Tuesday, June 24, 2014


Picked Tuesday afternoon
June 24, 2014 – Tuesday
61 degrees/rainy/calm
Pentoga Road

Normally I do all my writing in the early morning, but just as I was grading assignments a bit ago, the internet decided to go away. Since the computer was already on my lap, I decided to go ahead and write. Sargie works early tomorrow and I’ll be making my initial test hike on my “new feet” in the morning. Keep your fingers crossed.

Monday saw me going to the podiatrist in Iron Mountain. I’ll admit, I was nervous. The last time I had a shot inserted into the top of my foot, I about went through the roof. When injecting cortisone, the doctor isn’t in a hurry and moves the needle around the area, leaving it inserted for an hour or two… or maybe twenty or thirty seconds, depositing a bit here and there.

I’ve never known a real foot doctor, but mine is a sweetheart. Somewhere in her 30’s, I wondered what would cause a spunky little lady to dedicate her life to feet.

She told me I had several options, the easiest being cortisone shots. I screwed up my face, asked her if she had a piece of leather on which to bite down, and told her to go ahead.

She laughed and pulled out a can of spray anesthetic then asked if I wanted to watch. My feet are ugly enough without me having to look at them in her office.

She sprayed and I looked away. After a minute, she said “There!” I told her to go ahead and give me the shot. She replied that she already had.


I watched the second shot, but didn’t feel a thing.

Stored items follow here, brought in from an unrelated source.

/-! ### Debounced inputs (R103 to R110) -/

/-- R103 to R106: IN_ON_HIGH, IN_ON_LOW and IN_ON_CHANGED set their slot; only an Idle channel is subscribed, with ARG[0] as its
debounce interval. Nothing but the channel and the port changes. -/
def Obligations.RegistrationSubscribesOnce : Prop :=
  ∀ (s : State) (ch : Chan) (tok : Token), InReady s ch →
    (∃ t : State, exec (.inOnHigh ch tok) s = .next t ∧ InFrame s t ch ∧
      t.inAt ch = { s.inAt ch with
        high := { valid := true, tok := tok }, subscribed := true,
        minInterval := if (s.inAt ch).subscribed then (s.inAt ch).minInterval else s.arg0 } ∧
      emitted s t = stamp s.now (if (s.inAt ch).subscribed then [] else [.subscribeEdge ch s.arg0])) ∧
    (∃ t : State, exec (.inOnLow ch tok) s = .next t ∧ InFrame s t ch ∧
      t.inAt ch = { s.inAt ch with
        low := { valid := true, tok := tok }, subscribed := true,
        minInterval := if (s.inAt ch).subscribed then (s.inAt ch).minInterval else s.arg0 } ∧
      emitted s t = stamp s.now (if (s.inAt ch).subscribed then [] else [.subscribeEdge ch s.arg0])) ∧
    (∃ t : State, exec (.inOnChanged ch tok) s = .next t ∧ InFrame s t ch ∧
      t.inAt ch = { s.inAt ch with
        changed := { valid := true, tok := tok }, subscribed := true,
        minInterval := if (s.inAt ch).subscribed then (s.inAt ch).minInterval else s.arg0 } ∧
      emitted s t = stamp s.now (if (s.inAt ch).subscribed then [] else [.subscribeEdge ch s.arg0]))

/-- R107: IN_CLEAR puts the whole record back to its reset values, and unsubscribes a subscribed channel. Records in EVQ stay. -/
def Obligations.ClearUnsubscribes : Prop :=
  ∀ (s : State) (ch : Chan), InReady s ch →
    ∃ t : State, exec (.inClear ch) s = .next t ∧ InFrame s t ch ∧ t.inAt ch = InCh.reset ∧
      emitted s t = stamp s.now (if (s.inAt ch).subscribed then [.unsubscribeEdge ch] else [])

/-- R108, R109: an edge on a subscribed channel is accepted when none has been accepted since the subscription or at least
MIN_INTERVAL time units have passed; it records the time and the level and pushes the HIGH or LOW record and then the CHANGED
record, while EVQ has room. An IN record reads back as R124 lays it out: TOK, SRC 0, CH, EV, zeros in 3:1, LVL. -/
def Obligations.AcceptedEdgePushesItsRecords : Prop :=
  (∀ (tok : Token) (ch : Chan) (ev : BitVec 4) (lvl : Bool),
    recTok (evrec tok .inp ch ev lvl) = tok ∧ recSrc (evrec tok .inp ch ev lvl) = 0 ∧ recCh (evrec tok .inp ch ev lvl) = ch ∧
    recEv (evrec tok .inp ch ev lvl) = ev ∧ (evrec tok .inp ch ev lvl).extractLsb' 1 3 = 0 ∧
    recLvl (evrec tok .inp ch ev lvl) = lvl) ∧
  ∀ (s : State) (ch : Chan) (lvl : Bool) (recs : List Word), s.cfg.HasChannel .inp ch → ch.toNat < s.inp.length →
    (s.inAt ch).subscribed = true →
    ((s.inAt ch).lastValid = false ∨ (s.inAt ch).minInterval.toNat ≤ (s.now - (s.inAt ch).lastTs).toNat) →
    recs = (if lvl = true ∧ (s.inAt ch).high.valid = true then [evrec (s.inAt ch).high.tok .inp ch 0 true] else []) ++
      (if lvl = false ∧ (s.inAt ch).low.valid = true then [evrec (s.inAt ch).low.tok .inp ch 1 false] else []) ++
      (if (s.inAt ch).changed.valid = true then [evrec (s.inAt ch).changed.tok .inp ch 2 lvl] else []) →
    s.evq.length ≤ s.cfg.evqDepth →
    (edge ch lvl s).inAt ch = { s.inAt ch with lastValid := true, lastTs := s.now, lastLevel := lvl } ∧
    (edge ch lvl s).evq = (s.evq ++ recs).take s.cfg.evqDepth ∧
    (edge ch lvl s).evtOvf = (s.evtOvf || decide (s.cfg.evqDepth < s.evq.length + recs.length)) ∧
    edge ch lvl s = { s with
      inp := (edge ch lvl s).inp, evq := (edge ch lvl s).evq, evtOvf := (edge ch lvl s).evtOvf } ∧
    ∀ k : Nat, k ≠ ch.toNat → (edge ch lvl s).inp[k]? = s.inp[k]?

/-- R108, R109: an edge on a channel that is not in the build or is Idle, or one too soon after the last accepted edge, changes
no state and pushes nothing. -/
def Obligations.OtherEdgesAreDropped : Prop :=
  ∀ (s : State) (ch : Chan) (lvl : Bool),
    (s.cfg.nIn ≤ ch.toNat ∨ (s.inAt ch).subscribed = false ∨
      ((s.inAt ch).lastValid = true ∧ (s.now - (s.inAt ch).lastTs).toNat < (s.inAt ch).minInterval.toNat)) →
    edge ch lvl s = s

/-! ### Touch channels (R111 to R117) -/

/-- R111 to R114: the three touch registrations set their slot, emit nothing and change nothing else. -/
def Obligations.TouchRegistrationSetsItsSlot : Prop :=
  ∀ (s : State) (ch : Chan) (tok : Token), TouchReady s ch →
    (∃ t : State, exec (.touchOnPress ch tok) s = .next t ∧ TouchFrame s t ch ∧
      t.touchAt ch = { s.touchAt ch with pressSlot := { valid := true, tok := tok } }) ∧
    (∃ t : State, exec (.touchOnRelease ch tok) s = .next t ∧ TouchFrame s t ch ∧
      t.touchAt ch = { s.touchAt ch with releaseSlot := { valid := true, tok := tok } }) ∧
    (∃ t : State, exec (.touchOnHeld ch tok) s = .next t ∧ TouchFrame s t ch ∧
      t.touchAt ch = { s.touchAt ch with heldSlot := { valid := true, tok := tok } })

/-- R115: what a touch event does to PRESSED and HELD, and the record it pushes; NONE has no slot. An event on a channel that is
not in the build changes nothing. A TOUCH record reads back as R124 lays it out: TOK, SRC 1, CH, EV, zeros in 3:1, LVL.
The events are numbered as R132 numbers them on the port. -/
def Obligations.TouchEventUpdatesAndPushes : Prop :=
  (TouchEvent.press.code = 0 ∧ TouchEvent.release.code = 1 ∧ TouchEvent.held.code = 2 ∧ TouchEvent.none.code = 3) ∧
  (∀ (tok : Token) (ch : Chan) (ev : BitVec 4) (lvl : Bool),
    recTok (evrec tok .touch ch ev lvl) = tok ∧ recSrc (evrec tok .touch ch ev lvl) = 1 ∧
    recCh (evrec tok .touch ch ev lvl) = ch ∧ recEv (evrec tok .touch ch ev lvl) = ev ∧
    (evrec tok .touch ch ev lvl).extractLsb' 1 3 = 0 ∧ recLvl (evrec tok .touch ch ev lvl) = lvl) ∧
  ∀ (s : State) (ch : Chan) (ev : TouchEvent),
    (s.cfg.nTouch ≤ ch.toNat → touchEvent ch ev s = s) ∧
    (s.cfg.HasChannel .touch ch → ch.toNat < s.touch.length →
      (touchEvent ch ev s).touchAt ch = { s.touchAt ch with
        pressed := decide (ev = .press) || (decide (ev = .held) && (s.touchAt ch).pressed),
        held := decide (ev = .held) || (decide (ev = .press) && (s.touchAt ch).held) } ∧
      (∀ k : Nat, k ≠ ch.toNat → (touchEvent ch ev s).touch[k]? = s.touch[k]?) ∧
      ∀ recs : List Word,
        recs = (if ev = .press ∧ (s.touchAt ch).pressSlot.valid = true
            then [evrec (s.touchAt ch).pressSlot.tok .touch ch 0 false] else []) ++
          (if ev = .release ∧ (s.touchAt ch).releaseSlot.valid = true
            then [evrec (s.touchAt ch).releaseSlot.tok .touch ch 1 false] else []) ++
          (if ev = .held ∧ (s.touchAt ch).heldSlot.valid = true
            then [evrec (s.touchAt ch).heldSlot.tok .touch ch 2 false] else []) →
        s.evq.length ≤ s.cfg.evqDepth →
        touchEvent ch ev s = { s with
          touch := (touchEvent ch ev s).touch,
          evq := (s.evq ++ recs).take s.cfg.evqDepth,
          evtOvf := s.evtOvf || decide (s.cfg.evqDepth < s.evq.length + recs.length) })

The person who invented topical spray anesthetic should automatically go to Heaven.

I arrived home on Monday afternoon and mowed the rest of the lawn and under the big trees out front. I’m averaging mowing at least once a week. Just like last year, it’s green and lush on Pentoga Road.

I next tried to figure out how much lumber and what dimensions would be needed to complete the storage building, but finally gave up. There’s just a lot of marks on that tape measure and after putting down some numbers, I came in the house, started entering them into the calculator and discovered that I’d measured wrong. After a few more attempts, I finally gave up. Yooper Brother Mark is going to come out sometime in the next few days and help me measure and figure what needs to be purchased.

I ended the day outside working with the backhoe and covered over one huge boulder-filled hole. I'll use the leftover dirt to fill in the low places in the future.

No matter where I dig or work, Brutus wants to lay there. There was a six foot hole under where he is lying and I wanted to make it smooth and plant grass seed. Though I'd shoo him away, he'd return and roll around every time I'd turn my back.
 Sargie was home fairly early Monday night and we had a quiet evening watching television and talking.

 Yooper Brother Mark called early Tuesday morning saying the truck was full of wood and I could pick it up any time. Sargie hurried to get ready for work and took me in so I could get the truck, drive it home, and still make my 10 AM appointment with my money man in Iron Mountain. It all went like clock work.

Everyone wants a Man truck like mine. 
I’m VERY conservative when it comes to my IRA and my financial advisor has done well. It appears I can stay off the welfare rolls for the foreseeable future.

I stopped at the Vision Center and saw Sargie for a few minutes, then went on to Tractor Supply and purchased several steel T-posts to use in and around the garden.

Sargie bought me several packages of bean seed a couple of months ago. I assumed (as did she) that they were bush beans, but all turned out to be of the pole variety. I used the posts purchased today to make more trellises for them to climb. We should have plenty of green beans, they’ll just be two or three weeks later than the bush type we usually plant.


I made the first large picking of strawberries on Tuesday afternoon. The early berries are ever bearing and hopefully, will give us another crop later this summer. With the cool temperatures and plentiful rain, we ought to have berries for the next month, then with the ever bearing variety, again towards fall. Many of these early ones, we’ll eat fresh, but I’d like to put twenty-five to thirty bags of strawberries in the freezer for eating this next winter.

Strawberry season has officially started.
I picked the last of the honeyberries. They taste almost identical to a blueberry, are very hardy and plentiful, grow on bushes that get up to six feet tall, and are high in antioxidants. I had a handful on my year old bushes and am looking forward to gallons and gallons of honeyberries in the years to come.



The wild gooseberries seem to be plentiful this year and I want to pick as many of those as possible. We’ll also have tame black raspberries and should enjoy gallons of wild red raspberries later in the summer. My tame blueberries are loaded, the most ever, and we’ll begin to eat and freeze those in the later part of July. It’s shaping up to be a good berry year.

I see the internet is back on so I think I’ll get this uploaded then head outside and start to work up the truckload of wood. We burn about twelve truckloads per winter. This one puts me at about half of that, perhaps a bit more. I still have my own hardwood to cut on the property and the brown shed to fill. It’s a never-ending process, but then as we all know, a man’s work is never done.

The peonies Jared gave us from his yard two years ago are in full bloom.